Goal of the exercise – The records sit below this line. Repeat all of them exactly.

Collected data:
+--
-- ==== Sys2Proof/Machine/Reach.lean ====
section
/-!
DEFINITION. Where an address leads (R174, R178, R179, R194, R82), the peer translation cache and leases (R57, R58), peer lines
(R177, R184), and the frame of the lane memory instructions: what each lane reaches, the causes (R173, R203, R231, R242, R246), the
waits (R195 to R199, R205, R212) and the performing of the lanes (R175).
-/

namespace Sys2Proof.Machine

/-! ## Where an address leads -/

/-- Where a translated address leads (R82, R174, R194). -/
inductive Reach where
  | hbm (pa : Nat) (mirror : Bool)
  | regs (off : Nat)
  | host (a : Nat)
  | peer (chip page off : Nat)
  | fault (level : Nat)
  | denied
  deriving DecidableEq, Repr

/-- A leaf gives the right that an access needs. -/
def Leaf.allows (l : Leaf) : Right → Bool
  | .read => true
  | .write => l.wr
  | .atomic => l.at_

/-- A peer entry gives the right that an access needs (R57). -/
def rightsAllow (r : Rights) : Right → Bool
  | .read => r.read
  | .write => r.write
  | .atomic => r.atomic

namespace State

/-- Where an address of an ASID leads for an access that needs a right, of a core or of none, through the global space or the peer window.
The rights of the leaf come first: an access of a wrong width or an XACC to a register-window page whose leaf lacks the right is ACCESS of R194, and
the ALIGN of R82, which is for an access that reaches the window, does not arise (LE 82). The MIRROR bit of a peer leaf says nothing (LE 83). -/
def reach (s : State) (c : Option Nat) (p asid va : Nat) (peerWin : Bool) (right : Right) : Reach :=
  match s.translate c p asid va with
  | .noRoot => .denied
  | .fault l => .fault l
  | .leaf l =>
    if !l.allows right then .denied
    else match l.peer with
      | some c => if peerWin then .peer c.1 c.2 (va % 65536) else .denied
      | none =>
        if peerWin then .denied
        else match paKind l.pa with
          | .hbm => .hbm l.pa l.mirror
          | .regs => .regs (l.pa - 0x400000000000)
          | .host => .host (l.pa - 0x800000000000)
          | .unused => .denied

/-- The core and the core offset of bytes at a cluster-scratch address: a forwarding entry of a team that has moved, or an
allocation of a team of the partition (R132, R179). -/
def clusterTarget (s : State) (c p a n : Nat) : Option (Nat × Nat) :=
  let k := bitsOf a 24 19
  let off := a % 2 ^ 19
  let core := clusterOf c * 48 + k
  if a / 2 ^ 25 != 0 || 47 < k then none
  else match (s.core core).forwards.find? (fun f => f.lo ≤ off && off + n ≤ f.hi && s.reft < f.till) with
    | some f => some (f.target, off)
    | none =>
      if (s.teamsOn core).any (fun e => match Tbl.find s.grids e.2.grid with
          | none => false
          | some g => g.part == p && e.2.start ≤ off && off + n ≤ e.2.start + g.lrec.bytes) then some (core, off)
      else none

/-- The core and the core offset of bytes at a local-scratch offset of a wave's team (R178). -/
def localTarget (s : State) (w : Wave) (a n : Nat) : Option (Nat × Nat) :=
  match Tbl.find s.teams w.team with
  | none => none
  | some t => match Tbl.find s.grids t.grid with
    | none => none
    | some g => if a + n ≤ g.lrec.bytes then some (t.core, t.start + a) else none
+--
Answer to this problem –
-- ==== Sys2Proof/Machine/Reach.lean ====
section
/-!
DEFINITION. Where an address leads (R174, R178, R179, R194, R82), the peer translation cache and leases (R57, R58), peer lines
(R177, R184), and the frame of the lane memory instructions: what each lane reaches, the causes (R173, R203, R231, R242, R246), the
waits (R195 to R199, R205, R212) and the performing of the lanes (R175).
-/

namespace Sys2Proof.Machine

/-! ## Where an address leads -/

/-- Where a translated address leads (R82, R174, R194). -/
inductive Reach where
  | hbm (pa : Nat) (mirror : Bool)
  | regs (off : Nat)
  | host (a : Nat)
  | peer (chip page off : Nat)
  | fault (level : Nat)
  | denied
  deriving DecidableEq, Repr

/-- A leaf gives the right that an access needs. -/
def Leaf.allows (l : Leaf) : Right → Bool
  | .read => true
  | .write => l.wr
  | .atomic => l.at_

/-- A peer entry gives the right that an access needs (R57). -/
def rightsAllow (r : Rights) : Right → Bool
  | .read => r.read
  | .write => r.write
  | .atomic => r.atomic

namespace State

/-- Where an address of an ASID leads for an access that needs a right, of a core or of none, through the global space or the peer window.
The rights of the leaf come first: an access of a wrong width or an XACC to a register-window page whose leaf lacks the right is ACCESS of R194, and
the ALIGN of R82, which is for an access that reaches the window, does not arise (LE 82). The MIRROR bit of a peer leaf says nothing (LE 83). -/
def reach (s : State) (c : Option Nat) (p asid va : Nat) (peerWin : Bool) (right : Right) : Reach :=
  match s.translate c p asid va with
  | .noRoot => .denied
  | .fault l => .fault l
  | .leaf l =>
    if !l.allows right then .denied
    else match l.peer with
      | some c => if peerWin then .peer c.1 c.2 (va % 65536) else .denied
      | none =>
        if peerWin then .denied
        else match paKind l.pa with
          | .hbm => .hbm l.pa l.mirror
          | .regs => .regs (l.pa - 0x400000000000)
          | .host => .host (l.pa - 0x800000000000)
          | .unused => .denied

/-- The core and the core offset of bytes at a cluster-scratch address: a forwarding entry of a team that has moved, or an
allocation of a team of the partition (R132, R179). -/
def clusterTarget (s : State) (c p a n : Nat) : Option (Nat × Nat) :=
  let k := bitsOf a 24 19
  let off := a % 2 ^ 19
  let core := clusterOf c * 48 + k
  if a / 2 ^ 25 != 0 || 47 < k then none
  else match (s.core core).forwards.find? (fun f => f.lo ≤ off && off + n ≤ f.hi && s.reft < f.till) with
    | some f => some (f.target, off)
    | none =>
      if (s.teamsOn core).any (fun e => match Tbl.find s.grids e.2.grid with
          | none => false
          | some g => g.part == p && e.2.start ≤ off && off + n ≤ e.2.start + g.lrec.bytes) then some (core, off)
      else none

/-- The core and the core offset of bytes at a local-scratch offset of a wave's team (R178). -/
def localTarget (s : State) (w : Wave) (a n : Nat) : Option (Nat × Nat) :=
  match Tbl.find s.teams w.team with
  | none => none
  | some t => match Tbl.find s.grids t.grid with
    | none => none
    | some g => if a + n ≤ g.lrec.bytes then some (t.core, t.start + a) else none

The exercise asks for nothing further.